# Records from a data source
# # # # #

-- ==== Sys2Proof/Tests/Slice0.lean ====
section
/-! SUPPORT. Tests: an ill-formed term for each check of WellFormed; every instruction word of the opcode table, written out from its
encoding, decodes to the instruction it stands for; and single steps whose results come from the manual. -/

namespace Sys2Proof.Tests

set_option Elab.async false

open Sys2Proof.Machine Sys2Proof.Safety Sys2Proof.Claims

/-! ## WellFormed refuses -/

/-- R105: with x[3] clear the index register field of LD is reserved. -/
theorem test_illformed_reserved_field : (Instr.ld 1#7 2#6 1#7 2#3 2#4).wellFormed = false ∧ (Instr.ld 1#7 2#6 0#7 2#3 2#4).wellFormed = true := by decide

/-- R24: selector 7 names no register. -/
theorem test_illformed_reserved_value : (Instr.srd 1#6 7#8).wellFormed = false ∧ (Instr.srd 1#6 6#8).wellFormed = true := by decide

/-- R95: condition codes 6 and 7 of SCMP are unassigned. -/
theorem test_illformed_unassigned_code : (Instr.scmp 1#2 2#6 3#6 6#3).wellFormed = false ∧ (Instr.scmp 1#2 2#6 3#6 5#3).wellFormed = true := by decide

/-- R362, R363: a package has links 0 to 287. -/
theorem test_illformed_event_range : (Instr.laneLost 288 0#5 false).wellFormed = false ∧ (Instr.laneLost 287 16#5 true).wellFormed = true := by decide

/-! ## Words decode -/

/-- Words of major 0, written out from the encodings of the opcode table. -/
theorem test_decode_major_0_1 :
    decodeTableWord 32 0x00000000 = some (.nop)
      ∧ decodeTableWord 32 0x00040000 = some (.yield)
      ∧ decodeTableWord 32 0x00080003 = some (.waitf 3#12)
      ∧ decodeTableWord 32 0x00400003 = some (.bra 3#22)
      ∧ decodeTableWord 32 0x00800003 = some (.call 3#22)
      ∧ decodeTableWord 32 0x013FFFFB = some (.bk 1#2 0x3FFFFB#22)
      ∧ decodeTableWord 32 0x02800007 = some (.bkNot 3#2 7#22)
      ∧ decodeTableWord 32 0x04000007 = some (.bpAny 5#3 7#22)
      ∧ decodeTableWord 32 0x06800007 = some (.bpAll 7#3 7#22)
      ∧ decodeTableWord 32 0x06C30000 = some (.ret 3#6)
      ∧ decodeTableWord 32 0x07030000 = some (.jmpr 3#6)
      ∧ decodeTableWord 32 0x07400000 = some (.join) := by
  decide +kernel

/-- Words of major 0, written out from the encodings of the opcode table. -/
theorem test_decode_major_0_2 :
    decodeTableWord 32 0x07800000 = some (.exit) := by
  decide +kernel

/-- Words of major 1, written out from the encodings of the opcode table. -/
theorem test_decode_major_1 :
    decodeTableWord 32 0x0B005007 = some (.bdv 3#3 5#12 7#12) := by
  decide +kernel

/-- Words of major 2, written out from the encodings of the opcode table. -/
theorem test_decode_major_2_1 :
    decodeTableWord 32 0x10628E00 = some (.sadd 3#6 5#6 7#6)
      ∧ decodeTableWord 32 0x10628E01 = some (.ssub 3#6 5#6 7#6)
      ∧ decodeTableWord 32 0x10628E02 = some (.smul 3#6 5#6 7#6)
      ∧ decodeTableWord 32 0x10628E03 = some (.smulh 3#6 5#6 7#6)
      ∧ decodeTableWord 32 0x10628E04 = some (.sdiv 3#6 5#6 7#6)
      ∧ decodeTableWord 32 0x10628E05 = some (.srem 3#6 5#6 7#6)
      ∧ decodeTableWord 32 0x10628E06 = some (.sand 3#6 5#6 7#6)
      ∧ decodeTableWord 32 0x10628E07 = some (.sor 3#6 5#6 7#6)
      ∧ decodeTableWord 32 0x10628E08 = some (.sxor 3#6 5#6 7#6)
      ∧ decodeTableWord 32 0x10628E09 = some (.sandn 3#6 5#6 7#6)
      ∧ decodeTableWord 32 0x10628E0A = some (.sshl 3#6 5#6 7#6)
      ∧ decodeTableWord 32 0x10628E0B = some (.sshr 3#6 5#6 7#6) := by
  decide +kernel

/-- Words of major 2, written out from the encodings of the opcode table. -/
theorem test_decode_major_2_2 :
    decodeTableWord 32 0x10628E0C = some (.ssra 3#6 5#6 7#6)
      ∧ decodeTableWord 32 0x10628E0D = some (.srot 3#6 5#6 7#6)
      ∧ decodeTableWord 32 0x10628E0E = some (.smin 3#6 5#6 7#6)
      ∧ decodeTableWord 32 0x10628E0F = some (.smax 3#6 5#6 7#6)
      ∧ decodeTableWord 32 0x10628E10 = some (.sminn 3#6 5#6 7#6)
      ∧ decodeTableWord 32 0x10628E11 = some (.smaxn 3#6 5#6 7#6)
      ∧ decodeTableWord 32 0x10628012 = some (.sclz 3#6 5#6)
      ∧ decodeTableWord 32 0x10628013 = some (.spop 3#6 5#6)
      ∧ decodeTableWord 32 0x10628014 = some (.sbrev 3#6 5#6)
      ∧ decodeTableWord 32 0x10628015 = some (.ssextB8 3#6 5#6)
      ∧ decodeTableWord 32 0x10628016 = some (.ssextB16 3#6 5#6)
      ∧ decodeTableWord 32 0x10628017 = some (.ssextB32 3#6 5#6) := by
  decide +kernel

/-- Words of major 2, written out from the encodings of the opcode table. -/
theorem test_decode_major_2_3 :
    decodeTableWord 32 0x10628018 = some (.szextB8 3#6 5#6)
      ∧ decodeTableWord 32 0x10628019 = some (.szextB16 3#6 5#6)
      ∧ decodeTableWord 32 0x1062801A = some (.szextB32 3#6 5#6)
      ∧ decodeTableWord 32 0x10628E1D = some (.ssel 3#6 5#6 7#6 2#2)
      ∧ decodeTableWord 32 0x1062801F = some (.smov 3#6 5#6)
      ∧ decodeTableWord 32 0x10628E21 = some (.scmp 3#2 5#6 7#6 1#3)
      ∧ decodeTableWord 32 0x10628E29 = some (.slea 3#6 5#6 7#6 1#3)
      ∧ decodeTableWord 32 0x10628030 = some (.launch 3#6 5#6) := by
  decide +kernel

/-- Words of major 3, written out from the encodings of the opcode table. -/
theorem test_decode_major_3 :
    decodeTableWord 32 0x18600005 = some (.saddi 3#6 5#16)
      ∧ decodeTableWord 32 0x18610005 = some (.sandi 3#6 5#16)
      ∧ decodeTableWord 32 0x18620005 = some (.sori 3#6 5#16)
      ∧ decodeTableWord 32 0x18630005 = some (.sxori 3#6 5#16)
      ∧ decodeTableWord 32 0x18640005 = some (.sshli 3#6 5#16)
      ∧ decodeTableWord 32 0x18650005 = some (.sshri 3#6 5#16)
      ∧ decodeTableWord 32 0x18660005 = some (.ssrai 3#6 5#16)
      ∧ decodeTableWord 32 0x184B0009 = some (.scmpi 2#2 4#3 9#16)
      ∧ decodeTableWord 32 0x186D0005 = some (.sli 3#6 5#16)
      ∧ decodeTableWord 32 0x186E0005 = some (.slih 3#6 5#16)
      ∧ decodeTableWord 32 0x186F0005 = some (.srd 3#6 5#8)
      ∧ decodeTableWord 32 0x18700005 = some (.swr 3#6 5#8) := by
  decide +kernel

/-- Words of major 4, written out from the encodings of the opcode table. -/
theorem test_decode_major_4 :
    decodeTableWord 32 0x20628031 = some (.lds 3#6 5#6 3#2 1#3)
      ∧ decodeTableWord 32 0x206280B1 = some (.sts 3#6 5#6 3#2 1#3) := by
  decide +kernel

/-- Words of major 5, written out from the encodings of the opcode table. -/
theorem test_decode_major_5_1 :
    decodeTableWord 32 0x2830A1C0 = some (.vadd 3#7 5#7 7#7)
      ∧ decodeTableWord 32 0x2830A1C1 = some (.vsub 3#7 5#7 7#7)
      ∧ decodeTableWord 32 0x2830A1C2 = some (.vmul 3#7 5#7 7#7)
      ∧ decodeTableWord 32 0x2830A1C3 = some (.vfma 3#7 5#7 7#7)
      ∧ decodeTableWord 32 0x2830A1C4 = some (.vfms 3#7 5#7 7#7)
      ∧ decodeTableWord 32 0x2830A1C5 = some (.vfnma 3#7 5#7 7#7)
      ∧ decodeTableWord 32 0x2830A1C6 = some (.vfnms 3#7 5#7 7#7)
      ∧ decodeTableWord 32 0x2830A1C7 = some (.vdiv 3#7 5#7 7#7)
      ∧ decodeTableWord 32 0x2830A1C8 = some (.vmin 3#7 5#7 7#7)
      ∧ decodeTableWord 32 0x2830A1C9 = some (.vmax 3#7 5#7 7#7)
      ∧ decodeTableWord 32 0x2830A1CA = some (.vclamp 3#7 5#7 7#7)
      ∧ decodeTableWord 32 0x2830A1CB = some (.vscale 3#7 5#7 7#7) := by
  decide +kernel

/-- Words of major 5, written out from the encodings of the opcode table. -/
theorem test_decode_major_5_2 :
    decodeTableWord 32 0x2830A1D1 = some (.vcmp 3#3 5#7 7#7 1#3)
      ∧ decodeTableWord 32 0x2830A1D9 = some (.vcmpc 3#3 5#7 7#7 1#3)
      ∧ decodeTableWord 32 0x2830A1E1 = some (.vsel 3#7 5#7 7#7 1#3) := by
  decide +kernel

/-- Words of major 6, written out from the encodings of the opcode table. -/
theorem test_decode_major_6 :
    decodeTableWord 32 0x3030A1D0 = some (.vaddPair 3#7 5#7 7#7 1#2)
      ∧ decodeTableWord 32 0x3030A1D1 = some (.vsubPair 3#7 5#7 7#7 1#2)
      ∧ decodeTableWord 32 0x3030A1D2 = some (.vmulPair 3#7 5#7 7#7 1#2)
      ∧ decodeTableWord 32 0x3030A1D3 = some (.vfmaPair 3#7 5#7 7#7 1#2)
      ∧ decodeTableWord 32 0x3030A1D4 = some (.vfmsPair 3#7 5#7 7#7 1#2)
      ∧ decodeTableWord 32 0x3030A1D5 = some (.vfnmaPair 3#7 5#7 7#7 1#2)
      ∧ decodeTableWord 32 0x3030A1D6 = some (.vfnmsPair 3#7 5#7 7#7 1#2)
      ∧ decodeTableWord 32 0x3030A1D7 = some (.vminPair 3#7 5#7 7#7 1#2)
      ∧ decodeTableWord 32 0x3030A1D8 = some (.vmaxPair 3#7 5#7 7#7 1#2)
      ∧ decodeTableWord 32 0x3030A1D9 = some (.vclampPair 3#7 5#7 7#7 1#2)
      ∧ decodeTableWord 32 0x3030A1DA = some (.vdot2 3#7 5#7 7#7 1#2)
      ∧ decodeTableWord 32 0x3030A1FB = some (.vdot4 3#7 5#7 7#7 1#1) := by
  decide +kernel

/-- Words of major 7, written out from the encodings of the opcode table. -/
theorem test_decode_major_7_1 :
    decodeTableWord 32 0x3830A1C0 = some (.viadd 3#7 5#7 7#7)
      ∧ decodeTableWord 32 0x3830A1C1 = some (.visub 3#7 5#7 7#7)
      ∧ decodeTableWord 32 0x3830A1C2 = some (.vimul 3#7 5#7 7#7)
      ∧ decodeTableWord 32 0x3830A1C3 = some (.vimulhI32 3#7 5#7 7#7)
      ∧ decodeTableWord 32 0x3830A1C4 = some (.vimulhN32 3#7 5#7 7#7)
      ∧ decodeTableWord 32 0x3830A1C5 = some (.vimad 3#7 5#7 7#7)
      ∧ decodeTableWord 32 0x3830A1C6 = some (.vimin 3#7 5#7 7#7)
      ∧ decodeTableWord 32 0x3830A1C7 = some (.vimax 3#7 5#7 7#7)
      ∧ decodeTableWord 32 0x3830A1C8 = some (.viminn 3#7 5#7 7#7)
      ∧ decodeTableWord 32 0x3830A1C9 = some (.vimaxn 3#7 5#7 7#7)
      ∧ decodeTableWord 32 0x3830A00A = some (.viabs 3#7 5#7)
      ∧ decodeTableWord 32 0x3830A1CB = some (.viand 3#7 5#7 7#7) := by
  decide +kernel

/-- Words of major 7, written out from the encodings of the opcode table. -/
theorem test_decode_major_7_2 :
    decodeTableWord 32 0x3830A1CC = some (.vior 3#7 5#7 7#7)
      ∧ decodeTableWord 32 0x3830A1CD = some (.vixor 3#7 5#7 7#7)
      ∧ decodeTableWord 32 0x3830A1CE = some (.viandn 3#7 5#7 7#7)
      ∧ decodeTableWord 32 0x3830A1CF = some (.vishl 3#7 5#7 7#7)
      ∧ decodeTableWord 32 0x3830A1D0 = some (.vishr 3#7 5#7 7#7)
      ∧ decodeTableWord 32 0x3830A1D1 = some (.visra 3#7 5#7 7#7)
      ∧ decodeTableWord 32 0x3830A012 = some (.vpop 3#7 5#7)
      ∧ decodeTableWord 32 0x3830A013 = some (.vclz 3#7 5#7)
      ∧ decodeTableWord 32 0x3830A1D4 = some (.vbfe 3#7 5#7 7#7)
      ∧ decodeTableWord 32 0x3830A1D5 = some (.vbfi 3#7 5#7 7#7)
      ∧ decodeTableWord 32 0x3830A1D6 = some (.vprm 3#7 5#7 7#7)
      ∧ decodeTableWord 32 0x3830A1D9 = some (.vicmp 3#3 5#7 7#7 1#3) := by
  decide +kernel

/-- Words of major 8, written out from the encodings of the opcode table. -/
theorem test_decode_major_8_1 :
    decodeTableWord 32 0x40300005 = some (.vaddImm 3#7 5#16)
      ∧ decodeTableWord 32 0x40310005 = some (.vmulImm 3#7 5#16)
      ∧ decodeTableWord 32 0x40320005 = some (.vminImm 3#7 5#16)
      ∧ decodeTableWord 32 0x40330005 = some (.vmaxImm 3#7 5#16)
      ∧ decodeTableWord 32 0x40340005 = some (.viaddImm 3#7 5#16)
      ∧ decodeTableWord 32 0x40350005 = some (.viandImm 3#7 5#16)
      ∧ decodeTableWord 32 0x40360005 = some (.viorImm 3#7 5#16)
      ∧ decodeTableWord 32 0x40370005 = some (.vixorImm 3#7 5#16)
      ∧ decodeTableWord 32 0x40380005 = some (.vishlImm 3#7 5#16)
      ∧ decodeTableWord 32 0x40390005 = some (.vishrImm 3#7 5#16)
      ∧ decodeTableWord 32 0x403A0005 = some (.visraImm 3#7 5#16)
      ∧ decodeTableWord 32 0x403B0005 = some (.vmoviF32 3#7 5#16) := by
  decide +kernel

# # # # #

From the records above, transcribe without alteration every line from the one with "(.vfnma 3#7 5#7 7#7)" to the one with "(.vmin 3#7 5#7 7#7)", inclusive.

# COMPLETED EXERCISE
      ∧ decodeTableWord 32 0x2830A1C5 = some (.vfnma 3#7 5#7 7#7)
      ∧ decodeTableWord 32 0x2830A1C6 = some (.vfnms 3#7 5#7 7#7)
      ∧ decodeTableWord 32 0x2830A1C7 = some (.vdiv 3#7 5#7 7#7)
      ∧ decodeTableWord 32 0x2830A1C8 = some (.vmin 3#7 5#7 7#7)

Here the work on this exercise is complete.